/-- PACKET_DECRYPT_DONE (R21, R219): the tag check of the oldest container that a core works on ends. -/
def execPacketDecryptDone (s : State) : Out :=
  .next <|
    let s1 := s.startJobs
    match s1.cip.decq.find? fun d => s1.runsOn (.dec d) with
    | some d =>
      let s2 := ({ s1 with cip.decq := s1.cip.decq.erase d } : State).freeCores (· == .dec d)
      (s2.finishDec d).touch.startJobs
    | none => s1

/-! ### Tributary containers (R220, R221) -/

/-- A tributary container judged at its place in the tributary area. -/
def Chan.delinTrib (c : Chan) (b : List Byte) : Delin :=
  if c.st ≠ .sync ∨ !c.rx.hdrOk ∨ c.rx.tribDead ∨ c.rx.tribCnt ≤ c.rx.tribSeen then .none
  else if c.rx.tribLen < c.rx.tribBytes + 6 ∨ b.length < 6 then .overrun
  else if !kHecOk b || kLen b < 5 || 4096 < kLen b then .hec
  else if c.rx.tribLen < c.rx.tribBytes + 6 + kLen b || b.length < 6 + kLen b then .overrun
  else .whole

/-- The tributary area after a container: a failure discards the packet area too, and a container count and a
length that do not end together leave the rest discarded and counted. -/
def Chan.afterTrib (c : Chan) (b : List Byte) : Delin → Chan
  | .none => c
  | .hec => { c with rx := { c.rx with tribDead := true, pktDead := true }, n := { c.n with hecErr := inc32 c.n.hecErr } }
  | .overrun => { c with rx := { c.rx with tribDead := true, pktDead := true }, n := { c.n with overrun := inc32 c.n.overrun } }
  | .whole =>
    let seen := c.rx.tribSeen + 1
    let used := c.rx.tribBytes + 6 + kLen b
    let cut := (seen == c.rx.tribCnt) != (used == c.rx.tribLen)
    { c with
      rx := { c.rx with tribSeen := seen, tribBytes := used, tribDead := c.rx.tribDead || cut }
      n := { c.n with overrun := if cut then inc32 c.n.overrun else c.n.overrun } }

/-- A tributary container's frame check sequence (R221). -/
def tcrcOk (b : List Byte) : Bool :=
  let n := 6 + kLen b
  (b.take n).drop (n - 4) == fcsBytes (b.take (n - 4))

/-- The meaning of a row that stands for a tributary container: delineated on the active lane, checked, and
its content given to its tributary when that is configured downstream. -/
def tribRow (lane : Fin 2) (bytes : List Byte) (s : State) (mine : Nat → Bool) (body : State → Nat → List Byte → State) : Out :=
  .next <|
    let d := (s.chan lane).delinTrib bytes
    if lane ≠ s.lanes.prot.active ∨ !s.domOn dFRM then s else
    let s1 := s.modChan lane fun c => c.afterTrib bytes d
    let tt := kType bytes
    let known := 1 ≤ tt && tt ≤ 3 && (s1.aud.down[(Fin.ofNat 3 (tt - 1))]).any (·.down)
    if d ≠ .whole ∨ (s1.roleOf (kRh bytes)).isNone ∨ !known ∨ !mine tt then s1
    else if !tcrcOk bytes then s1.countDs lane fun n => { n with tribCrc := inc32 n.tribCrc }
    else body s1 tt ((bytes.drop 6).take (kLen bytes - 4))

/-! ### LOF and LOL (R225, R226) -/

/-- LOF_8MS_EXPIRY (R225): LOF on the active lane above 8 ms silences the transmitter; NIGHT sleep does not
count. -/
def execLof8msExpiry (s : State) : Out :=
  .next <| match s.act.lofFrom with
    | some f => if s.domOn dFRM ∧ s.power.pstate ≠ .night ∧ !s.fr.silenced then (s.reach (f + 8000000)).silence else s
    | none => s

/-- LOF_2S_EXPIRY (R225): a registered terminal deregisters locally and returns to LISTEN (Table 10.2). -/
def execLof2sExpiry (s : State) : Out :=
  .next <| match s.act.lofFrom with
    | some f =>
      if s.domOn dFRM ∧ s.power.pstate ≠ .night ∧ s.reg.st.registered then
        ((s.reach (f + 2000000000)).dereg 2).toListen
      else s
    | none => s

/-- LOL_CLEAR (Table 9.8): `PLLA_LOCK` has been held for 1 ms. LOL is one defect of both lanes. -/
def execLolClear (_lane : Fin 2) (s : State) : Out :=
  .next <| match s.fr.lolBy with
    | some d =>
      let s1 := s.reach d
      ({ s1 with fr := { s1.fr with lol := false, lolBy := none } } : State).endSilence
    | none => s

/-! ### Commands (R229) -/

/-- Alignment state codes (Table 9.11). -/
def FState.code : FState → Nat
  | .hunt => 0 | .presync => 1 | .sync => 2

/-- Multiframes to the armed boundary (Table 9.11). -/
def State.toBoundary (s : State) : Nat :=
  match s.fr.arm with
  | some b => satTo 3 ((b - s.act.k + 7) / 8)
  | none => 0

/-- `DEFECTS` of a lane (Table 9.11). -/
def State.defects (s : State) (l : Fin 2) : Nat :=
  let c := s.chan l
  b2n (!(s.phy (fibreIx l)).lock) + 2 * b2n s.fr.lol + 4 * b2n (c.st != .sync) + 8 * b2n c.lomf + 16 * b2n c.hdr3
    + 32 * b2n s.rdi + 64 * b2n s.fr.silenced + 128 * b2n s.fr.arm.isSome

/-- The result of `LTX.DS_STATUS` (Table 9.11). -/
def State.dsStatus (s : State) (l : Fin 2) : List Byte :=
  let c := s.chan l
  let n := c.n
  let lof := match c.lofFrom with
    | some f => if c.st = .sync then 0 else satTo 65535 ((s.now - f) / 1000000)
    | none => 0
  [BitVec.ofNat 8 l.val, BitVec.ofNat 8 c.st.code, BitVec.ofNat 8 (s.defects l),
   BitVec.ofNat 8 (b2n s.fr.kiDown + 2 * b2n s.fr.kiUp + 4 * s.toBoundary)]
    ++ leBytes 2 lof ++ leBytes 2 n.lofEvents
    ++ [n.frames, n.hdrFail, n.fawErr, n.lmmDrop, n.grantDrop, n.hecErr, n.authFail, n.replay, n.noKey, n.tribCrc,
        n.overrun].flatMap (leBytes 4)

/-- LTX_DS_STATUS (R229). -/
def execLtxDsStatus (t : Ten) (n : SlotIx) (s : State) : Out :=
  command 0x0801 [(0, 2)] t n s fun s =>
    let b := s.prm1 t n 0
    let f := s.prm1 t n 1
    let l : Fin 2 := Fin.ofNat 2 b
    s.guard t n [(1 < b || 1 < f, Status.param), (s.absentLane b, Status.state)] fun s =>
      let r := s.dsStatus l
      (if bit f 0 then s.modChan l fun c => { c with n := {} } else s).answer t n r

/-- LTX_DS_SNAPSHOT (R229). -/
def execLtxDsSnapshot (t : Ten) (n : SlotIx) (s : State) : Out :=
  command 0x0802 [(0, 1)] t n s fun s =>
    let b := s.prm1 t n 0
    let c := s.chan (Fin.ofNat 2 b)
    s.guard t n [(1 < b, Status.param), (s.absentLane b, Status.state)] fun s =>
      s.answer t n (field c.hdr 0 40 ++ leBytes 8 c.hdrCap)

end Sys2Proof.Machine
end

────────────────────────────────────────

**Activity**
Up to and including the line with "(s2.finishDec d).touch.startJobs", output each line of the entries above exactly, starting from the first.

**Response below**
/-- PACKET_DECRYPT_DONE (R21, R219): the tag check of the oldest container that a core works on ends. -/
def execPacketDecryptDone (s : State) : Out :=
  .next <|
    let s1 := s.startJobs
    match s1.cip.decq.find? fun d => s1.runsOn (.dec d) with
    | some d =>
      let s2 := ({ s1 with cip.decq := s1.cip.decq.erase d } : State).freeCores (· == .dec d)
      (s2.finishDec d).touch.startJobs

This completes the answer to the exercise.